LISTSERV mailing list manager LISTSERV 15.5

Help for MHTML Archives


MHTML Archives

MHTML Archives


View:

Next Message | Previous Message
Next in Topic | Previous in Topic
Next by Same Author | Previous by Same Author
Chronologically | Most Recent First
Proportional Font | Monospaced Font

Options:

Join or Leave MHTML
Reply | Post New Message
Search Archives


Subject: Re: Summary of decisions at the Montreal MHTML IETF meeting
From: Einar Stefferud <[log in to unmask]>
Reply-To:[log in to unmask]
Date:Thu, 11 Jul 1996 10:20:41 -0700
Content-Type:text/plain
Parts/Attachments:
Parts/Attachments

text/plain (193 lines)


Hello Martin, et al -- Below is the message you sent on 3 July
recommending some revised text.  I do not consider this a proper
replacement of Jacob's original text because it only tries to revise
what Jacob said, and what we need is a complete and very much
simplified replacement.  As it turns out, your text still suffers from
trying to discuss many unnecessary aspects of HTML and MIME character
encoding issues, jusdt because Jacob discussed them.

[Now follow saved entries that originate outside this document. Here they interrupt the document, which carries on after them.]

-- ==== Sys2Proof/Decode.lean ====
section
/-! DEFINITION. From bits to instructions: the bundle header (R89, R90), the slot stream (R91), the
fields of every slot (R92 to R106), and the encoder written from the same tables. Decoding is total:
an encoding that no instruction has is rejected by its detail of R108. -/

namespace Sys2Proof

open Machine

/-- The sum of field widths. -/
def widthSum (ws : List Nat) : Nat :=
  match ws with
  | [] => 0
  | w :: r => w + widthSum r

/-- Split a number into fields, the first most significant. -/
def splitF (ws : List Nat) (x : Nat) : List Nat :=
  match ws with
  | [] => []
  | w :: r => field x (widthSum r) w :: splitF r x

/-- Join fields (width, value) into a number, the first most significant. -/
def packF (fs : List (Nat × Nat)) : Nat :=
  match fs with
  | [] => 0
  | (w, v) :: r => (v % 2 ^ w) * 2 ^ widthSum (r.map Prod.fst) + packF r

/-- The guard a 6-bit field stands for (R92). -/
def guardOf (n : Nat) : Guard :=
  { neg := bitN n 5, kind := bitN n 4, idx := BitVec.ofNat 4 n }

/-- The 6-bit field of a guard (R92). -/
def guardNat (g : Guard) : Nat := b2n g.neg * 32 + b2n g.kind * 16 + g.idx.toNat

/-- The end of decoding a slot: reserved bits must be 0 (0x0008), then the encoding's own checks
in the order of R109. -/
def checked (reserved : List Nat) (i : Instr) : Except Nat Instr :=
  if reserved.any (fun r => r != 0) then .error 0x0008
  else
    match encFault i with
    | some d => .error d
    | none => .ok i

/-- S slot words (R94 to R106): the opcode, then the fields in order from the most significant. -/
def dec_add (x : Nat) : Except Nat Instr :=
  match splitF [8, 6, 5, 5, 5, 19] x with
  | [_, gu_, gd_, ga_, gb_, r1_] => checked [r1_] (.add (guardOf gu_) (BitVec.ofNat 5 gd_) (BitVec.ofNat 5 ga_) (BitVec.ofNat 5 gb_))
  | _ => .error 0x0007

def dec_sub (x : Nat) : Except Nat Instr :=
  match splitF [8, 6, 5, 5, 5, 19] x with
  | [_, gu_, gd_, ga_, gb_, r1_] => checked [r1_] (.sub (guardOf gu_) (BitVec.ofNat 5 gd_) (BitVec.ofNat 5 ga_) (BitVec.ofNat 5 gb_))
  | _ => .error 0x0007

def dec_and_ (x : Nat) : Except Nat Instr :=
  match splitF [8, 6, 5, 5, 5, 19] x with
  | [_, gu_, gd_, ga_, gb_, r1_] => checked [r1_] (.and_ (guardOf gu_) (BitVec.ofNat 5 gd_) (BitVec.ofNat 5 ga_) (BitVec.ofNat 5 gb_))
  | _ => .error 0x0007

def dec_or_ (x : Nat) : Except Nat Instr :=
  match splitF [8, 6, 5, 5, 5, 19] x with
  | [_, gu_, gd_, ga_, gb_, r1_] => checked [r1_] (.or_ (guardOf gu_) (BitVec.ofNat 5 gd_) (BitVec.ofNat 5 ga_) (BitVec.ofNat 5 gb_))
  | _ => .error 0x0007

def dec_xor_ (x : Nat) : Except Nat Instr :=
  match splitF [8, 6, 5, 5, 5, 19] x with
  | [_, gu_, gd_, ga_, gb_, r1_] => checked [r1_] (.xor_ (guardOf gu_) (BitVec.ofNat 5 gd_) (BitVec.ofNat 5 ga_) (BitVec.ofNat 5 gb_))
  | _ => .error 0x0007

def dec_shl (x : Nat) : Except Nat Instr :=
  match splitF [8, 6, 5, 5, 5, 19] x with
  | [_, gu_, gd_, ga_, gb_, r1_] => checked [r1_] (.shl (guardOf gu_) (BitVec.ofNat 5 gd_) (BitVec.ofNat 5 ga_) (BitVec.ofNat 5 gb_))
  | _ => .error 0x0007

def dec_shr (x : Nat) : Except Nat Instr :=
  match splitF [8, 6, 5, 5, 5, 19] x with
  | [_, gu_, gd_, ga_, gb_, r1_] => checked [r1_] (.shr (guardOf gu_) (BitVec.ofNat 5 gd_) (BitVec.ofNat 5 ga_) (BitVec.ofNat 5 gb_))
  | _ => .error 0x0007

def dec_sar (x : Nat) : Except Nat Instr :=
  match splitF [8, 6, 5, 5, 5, 19] x with
  | [_, gu_, gd_, ga_, gb_, r1_] => checked [r1_] (.sar (guardOf gu_) (BitVec.ofNat 5 gd_) (BitVec.ofNat 5 ga_) (BitVec.ofNat 5 gb_))
  | _ => .error 0x0007

def dec_mul (x : Nat) : Except Nat Instr :=
  match splitF [8, 6, 5, 5, 5, 19] x with
  | [_, gu_, gd_, ga_, gb_, r1_] => checked [r1_] (.mul (guardOf gu_) (BitVec.ofNat 5 gd_) (BitVec.ofNat 5 ga_) (BitVec.ofNat 5 gb_))
  | _ => .error 0x0007

def dec_mulh (x : Nat) : Except Nat Instr :=
  match splitF [8, 6, 5, 5, 5, 19] x with
  | [_, gu_, gd_, ga_, gb_, r1_] => checked [r1_] (.mulh (guardOf gu_) (BitVec.ofNat 5 gd_) (BitVec.ofNat 5 ga_) (BitVec.ofNat 5 gb_))
  | _ => .error 0x0007

def dec_mulhn (x : Nat) : Except Nat Instr :=
  match splitF [8, 6, 5, 5, 5, 19] x with
  | [_, gu_, gd_, ga_, gb_, r1_] => checked [r1_] (.mulhn (guardOf gu_) (BitVec.ofNat 5 gd_) (BitVec.ofNat 5 ga_) (BitVec.ofNat 5 gb_))
  | _ => .error 0x0007

def dec_min (x : Nat) : Except Nat Instr :=
  match splitF [8, 6, 5, 5, 5, 19] x with
  | [_, gu_, gd_, ga_, gb_, r1_] => checked [r1_] (.min (guardOf gu_) (BitVec.ofNat 5 gd_) (BitVec.ofNat 5 ga_) (BitVec.ofNat 5 gb_))
  | _ => .error 0x0007

def dec_max (x : Nat) : Except Nat Instr :=
  match splitF [8, 6, 5, 5, 5, 19] x with
  | [_, gu_, gd_, ga_, gb_, r1_] => checked [r1_] (.max (guardOf gu_) (BitVec.ofNat 5 gd_) (BitVec.ofNat 5 ga_) (BitVec.ofNat 5 gb_))
  | _ => .error 0x0007

def dec_minn (x : Nat) : Except Nat Instr :=
  match splitF [8, 6, 5, 5, 5, 19] x with
  | [_, gu_, gd_, ga_, gb_, r1_] => checked [r1_] (.minn (guardOf gu_) (BitVec.ofNat 5 gd_) (BitVec.ofNat 5 ga_) (BitVec.ofNat 5 gb_))
  | _ => .error 0x0007

def dec_maxn (x : Nat) : Except Nat Instr :=
  match splitF [8, 6, 5, 5, 5, 19] x with
  | [_, gu_, gd_, ga_, gb_, r1_] => checked [r1_] (.maxn (guardOf gu_) (BitVec.ofNat 5 gd_) (BitVec.ofNat 5 ga_) (BitVec.ofNat 5 gb_))
  | _ => .error 0x0007

def dec_clz (x : Nat) : Except Nat Instr :=
  match splitF [8, 6, 5, 5, 24] x with
  | [_, gu_, gd_, ga_, r1_] => checked [r1_] (.clz (guardOf gu_) (BitVec.ofNat 5 gd_) (BitVec.ofNat 5 ga_))
  | _ => .error 0x0007

def dec_popc (x : Nat) : Except Nat Instr :=
  match splitF [8, 6, 5, 5, 24] x with
  | [_, gu_, gd_, ga_, r1_] => checked [r1_] (.popc (guardOf gu_) (BitVec.ofNat 5 gd_) (BitVec.ofNat 5 ga_))
  | _ => .error 0x0007

def dec_sel (x : Nat) : Except Nat Instr :=
  match splitF [8, 6, 5, 5, 5, 4, 15] x with
  | [_, gu_, gd_, ga_, gb_, qs_, r1_] => checked [r1_] (.sel (guardOf gu_) (BitVec.ofNat 5 gd_) (BitVec.ofNat 5 ga_) (BitVec.ofNat 5 gb_) (BitVec.ofNat 4 qs_))
  | _ => .error 0x0007

def dec_addi (x : Nat) : Except Nat Instr :=
  match splitF [8, 6, 5, 5, 24] x with
  | [_, gu_, gd_, ga_, imm_] => checked [] (.addi (guardOf gu_) (BitVec.ofNat 5 gd_) (BitVec.ofNat 5 ga_) (BitVec.ofNat 24 imm_))
  | _ => .error 0x0007

def dec_andi (x : Nat) : Except Nat Instr :=
  match splitF [8, 6, 5, 5, 24] x with
  | [_, gu_, gd_, ga_, imm_] => checked [] (.andi (guardOf gu_) (BitVec.ofNat 5 gd_) (BitVec.ofNat 5 ga_) (BitVec.ofNat 24 imm_))
  | _ => .error 0x0007

def dec_ori (x : Nat) : Except Nat Instr :=
  match splitF [8, 6, 5, 5, 24] x with
  | [_, gu_, gd_, ga_, imm_] => checked [] (.ori (guardOf gu_) (BitVec.ofNat 5 gd_) (BitVec.ofNat 5 ga_) (BitVec.ofNat 24 imm_))
  | _ => .error 0x0007

def dec_xori (x : Nat) : Except Nat Instr :=
  match splitF [8, 6, 5, 5, 24] x with
  | [_, gu_, gd_, ga_, imm_] => checked [] (.xori (guardOf gu_) (BitVec.ofNat 5 gd_) (BitVec.ofNat 5 ga_) (BitVec.ofNat 24 imm_))
  | _ => .error 0x0007

def dec_shli (x : Nat) : Except Nat Instr :=
  match splitF [8, 6, 5, 5, 19, 5] x with
  | [_, gu_, gd_, ga_, r1_, sh_] => checked [r1_] (.shli (guardOf gu_) (BitVec.ofNat 5 gd_) (BitVec.ofNat 5 ga_) (BitVec.ofNat 5 sh_))
  | _ => .error 0x0007

def dec_shri (x : Nat) : Except Nat Instr :=
  match splitF [8, 6, 5, 5, 19, 5] x with
  | [_, gu_, gd_, ga_, r1_, sh_] => checked [r1_] (.shri (guardOf gu_) (BitVec.ofNat 5 gd_) (BitVec.ofNat 5 ga_) (BitVec.ofNat 5 sh_))
  | _ => .error 0x0007

def dec_sari (x : Nat) : Except Nat Instr :=
  match splitF [8, 6, 5, 5, 19, 5] x with
  | [_, gu_, gd_, ga_, r1_, sh_] => checked [r1_] (.sari (guardOf gu_) (BitVec.ofNat 5 gd_) (BitVec.ofNat 5 ga_) (BitVec.ofNat 5 sh_))
  | _ => .error 0x0007

def dec_li (x : Nat) : Except Nat Instr :=
  match splitF [8, 6, 5, 5, 24] x with
  | [_, gu_, gd_, r1_, imm_] => checked [r1_] (.li (guardOf gu_) (BitVec.ofNat 5 gd_) (BitVec.ofNat 24 imm_))
  | _ => .error 0x0007

def dec_lih (x : Nat) : Except Nat Instr :=
  match splitF [8, 6, 5, 5, 8, 16] x with
  | [_, gu_, gd_, r1_, r2_, imm_] => checked [r1_, r2_] (.lih (guardOf gu_) (BitVec.ofNat 5 gd_) (BitVec.ofNat 16 imm_))
  | _ => .error 0x0007

def dec_cmpReg (x : Nat) : Except Nat Instr :=
  match splitF [8, 6, 4, 4, 5, 1, 5, 15] x with
  | [_, gu_, qd_, cc_, ga_, _, gb_, r1_] => checked [r1_] (.cmpReg (guardOf gu_) (BitVec.ofNat 4 qd_) (BitVec.ofNat 4 cc_) (BitVec.ofNat 5 ga_) (BitVec.ofNat 5 gb_))
  | _ => .error 0x0007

What we need is to replace all this confusing text with a simple
statement about how HTML specifications determine what can or cannot
be placed in an HTML document, and that MIME specifications determine
how any HTML object must be encoded for transit via Internet EMail in
a Multipart/related MIME envelope.  Within MHTML, the Text/HTML MIME
Content-type is referenced for specification of how HTML must be
enclosed in MIME envelopes, and that is where any serious discussion
of character set encodings and transfer encodings should be placed.
Our MHTML Porposed Standard is the wrong plcae to lodge these
specifications.

If there are any special issues with carriage of HTML in MIME, then
those issues should be addressed with specifications for how to handle
any special cases when placing HTML objects in MIME envelopes.  I do
not know of any such special cases, issues or problems.

As I understand things, HTML, as a markup language, regards all CR,
LF, DRLF, or LFCR strings to be soft <newline> directives which HTML
will ignore when interpreting the markup language.  All HTML newline
indicators are explicit in the language, so HTML interpretors must be
able to cope with CR, LF, CRLF, or LFCR by ignoring them in processing
the HTML text stream.

The same kind of thing must hold true for all the ther HTML character
set issues.  HTML specifies a way to quote special characters into the
HTML text stream, and these are totally independent of any MIME
encoding, and must be understood by any legitimate HTML interpretor.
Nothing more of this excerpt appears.